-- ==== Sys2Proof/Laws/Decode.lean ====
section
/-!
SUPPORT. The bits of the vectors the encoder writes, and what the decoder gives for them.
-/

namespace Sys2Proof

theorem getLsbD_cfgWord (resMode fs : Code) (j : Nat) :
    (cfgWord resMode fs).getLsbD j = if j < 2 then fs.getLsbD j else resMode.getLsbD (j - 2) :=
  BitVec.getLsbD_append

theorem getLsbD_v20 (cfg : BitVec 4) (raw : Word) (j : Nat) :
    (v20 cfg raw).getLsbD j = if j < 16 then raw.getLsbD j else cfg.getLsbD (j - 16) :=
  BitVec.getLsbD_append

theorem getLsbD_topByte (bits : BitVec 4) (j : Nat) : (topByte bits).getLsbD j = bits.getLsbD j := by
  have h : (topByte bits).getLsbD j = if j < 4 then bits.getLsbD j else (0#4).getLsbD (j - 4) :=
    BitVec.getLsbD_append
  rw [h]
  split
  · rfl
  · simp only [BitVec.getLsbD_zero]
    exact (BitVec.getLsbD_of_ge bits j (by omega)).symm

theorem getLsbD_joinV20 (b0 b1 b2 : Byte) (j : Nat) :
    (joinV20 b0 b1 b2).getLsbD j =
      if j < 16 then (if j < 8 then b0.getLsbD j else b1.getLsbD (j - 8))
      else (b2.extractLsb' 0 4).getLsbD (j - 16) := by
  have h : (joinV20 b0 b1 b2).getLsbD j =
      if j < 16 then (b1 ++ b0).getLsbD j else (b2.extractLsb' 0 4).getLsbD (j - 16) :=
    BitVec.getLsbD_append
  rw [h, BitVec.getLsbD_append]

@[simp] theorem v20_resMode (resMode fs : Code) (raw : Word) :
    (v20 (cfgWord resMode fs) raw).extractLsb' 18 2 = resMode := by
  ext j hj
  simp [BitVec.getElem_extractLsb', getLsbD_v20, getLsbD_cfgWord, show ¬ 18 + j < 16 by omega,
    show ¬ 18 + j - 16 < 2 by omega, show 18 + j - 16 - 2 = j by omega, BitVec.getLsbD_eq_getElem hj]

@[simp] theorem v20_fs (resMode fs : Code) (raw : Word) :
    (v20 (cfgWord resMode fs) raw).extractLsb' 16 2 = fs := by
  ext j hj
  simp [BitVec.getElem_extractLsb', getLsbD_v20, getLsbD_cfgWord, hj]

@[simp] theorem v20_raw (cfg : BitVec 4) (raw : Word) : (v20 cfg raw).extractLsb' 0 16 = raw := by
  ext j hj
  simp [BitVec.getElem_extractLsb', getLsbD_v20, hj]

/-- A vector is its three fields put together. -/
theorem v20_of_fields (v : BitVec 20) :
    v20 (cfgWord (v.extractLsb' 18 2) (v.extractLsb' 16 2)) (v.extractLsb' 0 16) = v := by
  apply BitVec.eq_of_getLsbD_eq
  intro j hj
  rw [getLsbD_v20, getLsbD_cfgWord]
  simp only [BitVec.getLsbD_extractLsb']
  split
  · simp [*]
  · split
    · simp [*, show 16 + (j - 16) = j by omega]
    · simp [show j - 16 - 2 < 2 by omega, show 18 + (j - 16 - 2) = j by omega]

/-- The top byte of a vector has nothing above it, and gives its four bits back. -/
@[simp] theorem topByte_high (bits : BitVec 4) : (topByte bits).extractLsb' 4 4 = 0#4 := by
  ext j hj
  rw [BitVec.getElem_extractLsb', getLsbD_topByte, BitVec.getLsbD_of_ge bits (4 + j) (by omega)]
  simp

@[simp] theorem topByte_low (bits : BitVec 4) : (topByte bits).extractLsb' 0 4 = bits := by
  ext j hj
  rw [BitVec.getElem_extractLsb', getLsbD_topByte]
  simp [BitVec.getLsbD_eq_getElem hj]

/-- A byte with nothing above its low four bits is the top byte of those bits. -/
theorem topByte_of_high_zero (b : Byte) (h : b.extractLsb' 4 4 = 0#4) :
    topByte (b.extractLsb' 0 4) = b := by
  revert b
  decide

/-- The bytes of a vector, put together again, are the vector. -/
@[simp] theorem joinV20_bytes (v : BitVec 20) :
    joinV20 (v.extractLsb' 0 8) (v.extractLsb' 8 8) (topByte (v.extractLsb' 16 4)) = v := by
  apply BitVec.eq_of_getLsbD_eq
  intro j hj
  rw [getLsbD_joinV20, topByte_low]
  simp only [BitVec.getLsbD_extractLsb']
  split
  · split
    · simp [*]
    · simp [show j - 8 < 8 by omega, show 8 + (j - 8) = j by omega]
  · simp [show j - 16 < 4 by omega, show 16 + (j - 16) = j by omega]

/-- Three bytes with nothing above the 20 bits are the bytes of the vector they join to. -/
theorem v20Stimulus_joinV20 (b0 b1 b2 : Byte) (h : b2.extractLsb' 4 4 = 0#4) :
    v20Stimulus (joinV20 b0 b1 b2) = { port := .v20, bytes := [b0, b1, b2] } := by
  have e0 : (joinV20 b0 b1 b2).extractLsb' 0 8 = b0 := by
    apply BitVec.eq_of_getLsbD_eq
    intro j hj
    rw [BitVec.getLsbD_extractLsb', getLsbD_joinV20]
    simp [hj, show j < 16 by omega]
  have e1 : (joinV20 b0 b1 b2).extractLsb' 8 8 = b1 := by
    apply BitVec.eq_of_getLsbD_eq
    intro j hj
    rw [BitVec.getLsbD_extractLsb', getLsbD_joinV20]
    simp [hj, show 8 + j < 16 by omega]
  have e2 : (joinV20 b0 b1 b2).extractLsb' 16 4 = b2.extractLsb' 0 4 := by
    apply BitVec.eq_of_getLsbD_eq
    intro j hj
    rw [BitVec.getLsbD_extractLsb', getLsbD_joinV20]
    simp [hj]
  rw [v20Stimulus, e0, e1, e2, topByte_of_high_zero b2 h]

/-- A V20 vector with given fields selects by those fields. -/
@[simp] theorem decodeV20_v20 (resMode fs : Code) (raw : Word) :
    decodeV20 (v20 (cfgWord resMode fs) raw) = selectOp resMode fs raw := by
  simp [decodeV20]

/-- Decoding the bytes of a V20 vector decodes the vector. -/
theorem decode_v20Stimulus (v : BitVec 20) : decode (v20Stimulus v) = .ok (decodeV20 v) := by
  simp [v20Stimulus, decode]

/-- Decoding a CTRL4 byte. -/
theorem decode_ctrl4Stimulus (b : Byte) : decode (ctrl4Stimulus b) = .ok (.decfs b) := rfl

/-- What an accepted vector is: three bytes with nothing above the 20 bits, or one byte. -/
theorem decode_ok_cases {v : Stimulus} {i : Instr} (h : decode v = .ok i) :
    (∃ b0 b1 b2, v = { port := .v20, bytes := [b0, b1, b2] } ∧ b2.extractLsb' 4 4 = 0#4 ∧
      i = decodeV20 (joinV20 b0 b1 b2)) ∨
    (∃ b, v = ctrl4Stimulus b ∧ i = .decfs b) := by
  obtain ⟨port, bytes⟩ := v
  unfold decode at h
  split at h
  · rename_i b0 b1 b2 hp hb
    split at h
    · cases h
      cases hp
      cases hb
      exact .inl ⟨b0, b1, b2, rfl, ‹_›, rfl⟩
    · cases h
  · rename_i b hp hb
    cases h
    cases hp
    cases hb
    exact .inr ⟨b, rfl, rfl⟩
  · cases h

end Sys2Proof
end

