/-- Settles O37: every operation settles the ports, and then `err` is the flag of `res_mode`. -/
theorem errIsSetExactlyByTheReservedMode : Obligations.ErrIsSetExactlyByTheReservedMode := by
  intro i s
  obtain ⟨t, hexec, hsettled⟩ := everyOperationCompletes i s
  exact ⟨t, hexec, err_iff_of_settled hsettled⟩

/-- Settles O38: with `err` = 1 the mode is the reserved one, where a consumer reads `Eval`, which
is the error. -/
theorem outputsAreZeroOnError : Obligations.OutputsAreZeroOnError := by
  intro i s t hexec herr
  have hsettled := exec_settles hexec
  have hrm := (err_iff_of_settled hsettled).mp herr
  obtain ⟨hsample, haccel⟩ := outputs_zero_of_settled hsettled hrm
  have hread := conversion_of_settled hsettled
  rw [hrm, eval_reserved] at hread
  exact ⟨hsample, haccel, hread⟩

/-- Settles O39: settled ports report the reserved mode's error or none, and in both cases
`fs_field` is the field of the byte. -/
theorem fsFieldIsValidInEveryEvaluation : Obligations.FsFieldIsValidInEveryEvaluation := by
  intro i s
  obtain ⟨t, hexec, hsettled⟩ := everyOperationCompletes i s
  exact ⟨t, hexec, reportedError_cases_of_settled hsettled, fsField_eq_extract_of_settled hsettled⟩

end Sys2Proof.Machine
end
================================
- Task to complete -
Going back over the entries above, copy word for word every line from the one that has "simp [v20Stimulus, decode]" on through the one that has "exact ⟨t, hexec, err_iff_of_settled".

- Written answer -
  simp [v20Stimulus, decode]

/-- Decoding a CTRL4 byte. -/
theorem decode_ctrl4Stimulus (b : Byte) : decode (ctrl4Stimulus b) = .ok (.decfs b) := rfl

/-- What an accepted vector is: three bytes with nothing above the 20 bits, or one byte. -/
theorem decode_ok_cases {v : Stimulus} {i : Instr} (h : decode v = .ok i) :
    (∃ b0 b1 b2, v = { port := .v20, bytes := [b0, b1, b2] } ∧ b2.extractLsb' 4 4 = 0#4 ∧
      i = decodeV20 (joinV20 b0 b1 b2)) ∨
    (∃ b, v = ctrl4Stimulus b ∧ i = .decfs b) := by
  obtain ⟨port, bytes⟩ := v
  unfold decode at h
  split at h
  · rename_i b0 b1 b2 hp hb
    split at h
    · cases h
      cases hp
      cases hb
      exact .inl ⟨b0, b1, b2, rfl, ‹_›, rfl⟩
    · cases h
  · rename_i b hp hb
    cases h
    cases hp
    cases hb
    exact .inr ⟨b, rfl, rfl⟩
  · cases h

end Sys2Proof
end

/-- Settles O37: every operation settles the ports, and then `err` is the flag of `res_mode`. -/
theorem errIsSetExactlyByTheReservedMode : Obligations.ErrIsSetExactlyByTheReservedMode := by
  intro i s
  obtain ⟨t, hexec, hsettled⟩ := everyOperationCompletes i s
  exact ⟨t, hexec, err_iff_of_settled hsettled⟩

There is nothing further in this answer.